-- ==== Sys2Proof/Laws/Wf/Remote.lean ====
section
/-!
SUPPORT. The operations of Machine/Remote.lean keep the invariant State.Wf.
-/

namespace Sys2Proof.Machine

set_option linter.all false

theorem getD_wf {o : Option State} {s : State} (hW : s.Wf) (h : ∀ t, o = some t → t.Wf) : (o.getD s).Wf := by
  cases o with
  | none => exact hW
  | some t => exact h t rfl

theorem guardedPair_wf {w : Waiter} {m : Master} {a : Nat} {value : Nat} {complement : Nat} {s : State} (hW : s.Wf) : (guardedPair w m a value complement s).Wf := by
  unfold guardedPair
  repeat' first
    | with_reducible assumption
    | with_reducible apply noteVerdict_wf
    | with_reducible apply endAccess_wf
    | with_reducible apply pageWrite_wf
    | split
    | dsimp only
    | (simp only [wf_mk]; with_reducible apply wf_parts)

theorem notePw_wf {m : InMsg} {s : State} (hW : s.Wf) : (notePw m s).Wf := by
  unfold notePw
  repeat' first
    | with_reducible assumption
    | split
    | dsimp only
    | (simp only [wf_mk]; with_reducible apply wf_parts)

theorem noteGap_wf {h : Nat} {s : State} (hW : s.Wf) : (noteGap h s).Wf := by
  unfold noteGap
  repeat' first
    | with_reducible assumption
    | with_reducible apply incCnt_wf
    | with_reducible apply raiseEv_wf
    | with_reducible apply sendNotice_wf
    | split
    | dsimp only
    | (simp only [wf_mk]; with_reducible apply wf_parts)

theorem acceptSeq_wf {m : InMsg} {s : State} (hW : s.Wf) {tW : State} (eW : acceptSeq m s = some tW) : tW.Wf := by
  revert eW
  unfold acceptSeq
  repeat' first
    | with_reducible assumption
    | with_reducible apply notePw_wf
    | with_reducible apply noteGap_wf
    | with_reducible refine whenS_wf (fun u hu => ?_) ?_
    | split
    | dsimp only
    | (simp only [wf_mk]; with_reducible apply wf_parts)
    | (intro (eQ : _ = _); cases eQ)

theorem noteDuplicate_wf {s : State} (hW : s.Wf) : (noteDuplicate s).Wf := by
  unfold noteDuplicate
  repeat' first
    | with_reducible assumption
    | with_reducible apply incCnt_wf
    | split
    | dsimp only
    | (simp only [wf_mk]; with_reducible apply wf_parts)

theorem noteExecuted_wf {h : Nat} {s : State} (hW : s.Wf) : (noteExecuted h s).Wf := by
  unfold noteExecuted
  repeat' first
    | with_reducible assumption
    | split
    | dsimp only
    | (simp only [wf_mk]; with_reducible apply wf_parts)

theorem carryOut_wf {i : Nat} {m : InMsg} {f : State → State} {s : State} (hf : ∀ u : State, u.Wf → (f u).Wf) (hW : s.Wf) :
    (carryOut i m f s).Wf := by
  unfold carryOut
  split
  · exact removeIn_wf (noteDuplicate_wf hW)
  · next e => exact hf _ (removeIn_wf (noteExecuted_wf (acceptSeq_wf hW e)))

theorem doRequest_wf {m : InMsg} {s : State} (hW : s.Wf) : (doRequest m s).Wf := by
  unfold doRequest
  repeat' first
    | with_reducible assumption
    | with_reducible apply endAccess_wf
    | with_reducible apply access_wf
    | with_reducible apply guardedPair_wf
    | split
    | dsimp only
    | (simp only [wf_mk]; with_reducible apply wf_parts)

theorem doPosted_wf {m : InMsg} {s : State} (hW : s.Wf) : (doPosted m s).Wf := by
  unfold doPosted
  repeat' first
    | with_reducible assumption
    | with_reducible apply endAccess_wf
    | with_reducible apply access_wf
    | with_reducible apply guardedPair_wf
    | split
    | dsimp only
    | (simp only [wf_mk]; with_reducible apply wf_parts)

theorem execRequest_wf {stream : Fin 16} {s : State} (hW : s.Wf) {tW : State} (eW : execRequest stream s = .next tW) : tW.Wf := by
  revert eW
  unfold execRequest
  repeat' first
    | with_reducible assumption
    | with_reducible refine carryOut_wf (fun u hu => ?_) ?_
    | with_reducible apply doRequest_wf
    | (intro (eQ : _ = _); with_reducible refine alive_wf hW ?_ eQ)
    | (intro (eQ : _ = _); with_reducible refine answer_wf ?_ eQ)
    | split
    | dsimp only
    | (simp only [wf_mk]; with_reducible apply wf_parts)
    | (intro (eQ : _ = _); cases eQ)

theorem execPosted_wf {stream : Fin 16} {s : State} (hW : s.Wf) {tW : State} (eW : execPosted stream s = .next tW) : tW.Wf := by
  revert eW
  unfold execPosted
  repeat' first
    | with_reducible assumption
    | with_reducible refine carryOut_wf (fun u hu => ?_) ?_
    | with_reducible apply doPosted_wf
    | (intro (eQ : _ = _); with_reducible refine alive_wf hW ?_ eQ)
    | (intro (eQ : _ = _); with_reducible refine answer_wf ?_ eQ)
    | split
    | dsimp only
    | (simp only [wf_mk]; with_reducible apply wf_parts)
    | (intro (eQ : _ = _); cases eQ)

theorem execBroadcast_wf {s : State} (hW : s.Wf) {tW : State} (eW : execBroadcast s = .next tW) : tW.Wf := by
  revert eW
  unfold execBroadcast
  repeat' first
    | with_reducible assumption
    | with_reducible refine carryOut_wf (fun u hu => ?_) ?_
    | with_reducible apply doPosted_wf
    | (intro (eQ : _ = _); with_reducible refine alive_wf hW ?_ eQ)
    | (intro (eQ : _ = _); with_reducible refine answer_wf ?_ eQ)
    | split
    | dsimp only
    | (simp only [wf_mk]; with_reducible apply wf_parts)
    | (intro (eQ : _ = _); cases eQ)

theorem execCredit_wf {s : State} (hW : s.Wf) {tW : State} (eW : execCredit s = .next tW) : tW.Wf := by
  revert eW
  unfold execCredit
  repeat' first
    | with_reducible assumption
    | with_reducible apply takeCredits_wf
    | with_reducible apply removeIn_wf
    | (intro (eQ : _ = _); with_reducible refine alive_wf hW ?_ eQ)
    | (intro (eQ : _ = _); with_reducible refine answer_wf ?_ eQ)
    | split
    | dsimp only
    | (simp only [wf_mk]; with_reducible apply wf_parts)
    | (intro (eQ : _ = _); cases eQ)

theorem takeResponse_wf {s : State} (hW : s.Wf) : (takeResponse s).Wf := by
  unfold takeResponse
  repeat' first
    | with_reducible assumption
    | with_reducible apply incCnt_wf
    | with_reducible apply raiseEv_wf
    | with_reducible apply endRemote_wf
    | with_reducible apply removeIn_wf
    | split
    | dsimp only
    | (simp only [wf_mk]; with_reducible apply wf_parts)

theorem execResponse_wf {s : State} (hW : s.Wf) {tW : State} (eW : execResponse s = .next tW) : tW.Wf := by
  revert eW
  unfold execResponse
  repeat' first
    | with_reducible assumption
    | with_reducible apply takeResponse_wf
    | (intro (eQ : _ = _); with_reducible refine alive_wf hW ?_ eQ)
    | (intro (eQ : _ = _); with_reducible refine answer_wf ?_ eQ)
    | split
    | dsimp only
    | (simp only [wf_mk]; with_reducible apply wf_parts)
    | (intro (eQ : _ = _); cases eQ)

theorem doNotice_wf {m : InMsg} {s : State} (hW : s.Wf) {tW : State} (eW : doNotice m s = some tW) : tW.Wf := by
  revert eW
  unfold doNotice
  repeat' first
    | with_reducible assumption
    | with_reducible apply logPwe_wf
    | with_reducible apply linkReport_wf
    | with_reducible refine enterNotice_wf ?_ (by with_reducible assumption)
    | split
    | dsimp only
    | (simp only [wf_mk]; with_reducible apply wf_parts)
    | (intro (eQ : _ = _); cases eQ)
    | (intro (eQ : _ = _); with_reducible refine enterNotice_wf ?_ eQ)

theorem takeNotice_wf {stream : Nat} {s : State} (hW : s.Wf) : (takeNotice stream s).Wf := by
  unfold takeNotice
  split
  · exact hW
  · split
    · exact removeIn_wf (noteDuplicate_wf hW)
    · next i m _ _ t e =>
      have h := removeIn_wf (i := i) (noteExecuted_wf (h := m.header) (acceptSeq_wf hW e))
      cases d : doNotice _ _ with
      | none => exact hW
      | some t => exact doNotice_wf h d

theorem execNotice_wf {stream : Fin 16} {s : State} (hW : s.Wf) {tW : State} (eW : execNotice stream s = .next tW) : tW.Wf := by
  revert eW
  unfold execNotice
  repeat' first
    | with_reducible assumption
    | with_reducible apply takeNotice_wf
    | (intro (eQ : _ = _); with_reducible refine alive_wf hW ?_ eQ)
    | (intro (eQ : _ = _); with_reducible refine answer_wf ?_ eQ)
    | split
    | dsimp only
    | (simp only [wf_mk]; with_reducible apply wf_parts)
    | (intro (eQ : _ = _); cases eQ)

theorem dropRemoteGuard_wf {g : RemoteGuard} {s : State} (hW : s.Wf) : (dropRemoteGuard g s).Wf := by
  unfold dropRemoteGuard
  repeat' first
    | with_reducible assumption
    | split
    | dsimp only
    | (simp only [wf_mk]; with_reducible apply wf_parts)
* * *
**Exercise objective**. Scan the records above for the word "execPosted". Copy each line that has it.

**Task output**.
theorem execPosted_wf {stream : Fin 16} {s : State} (hW : s.Wf) {tW : State} (eW : execPosted stream s = .next tW) : tW.Wf := by
  unfold execPosted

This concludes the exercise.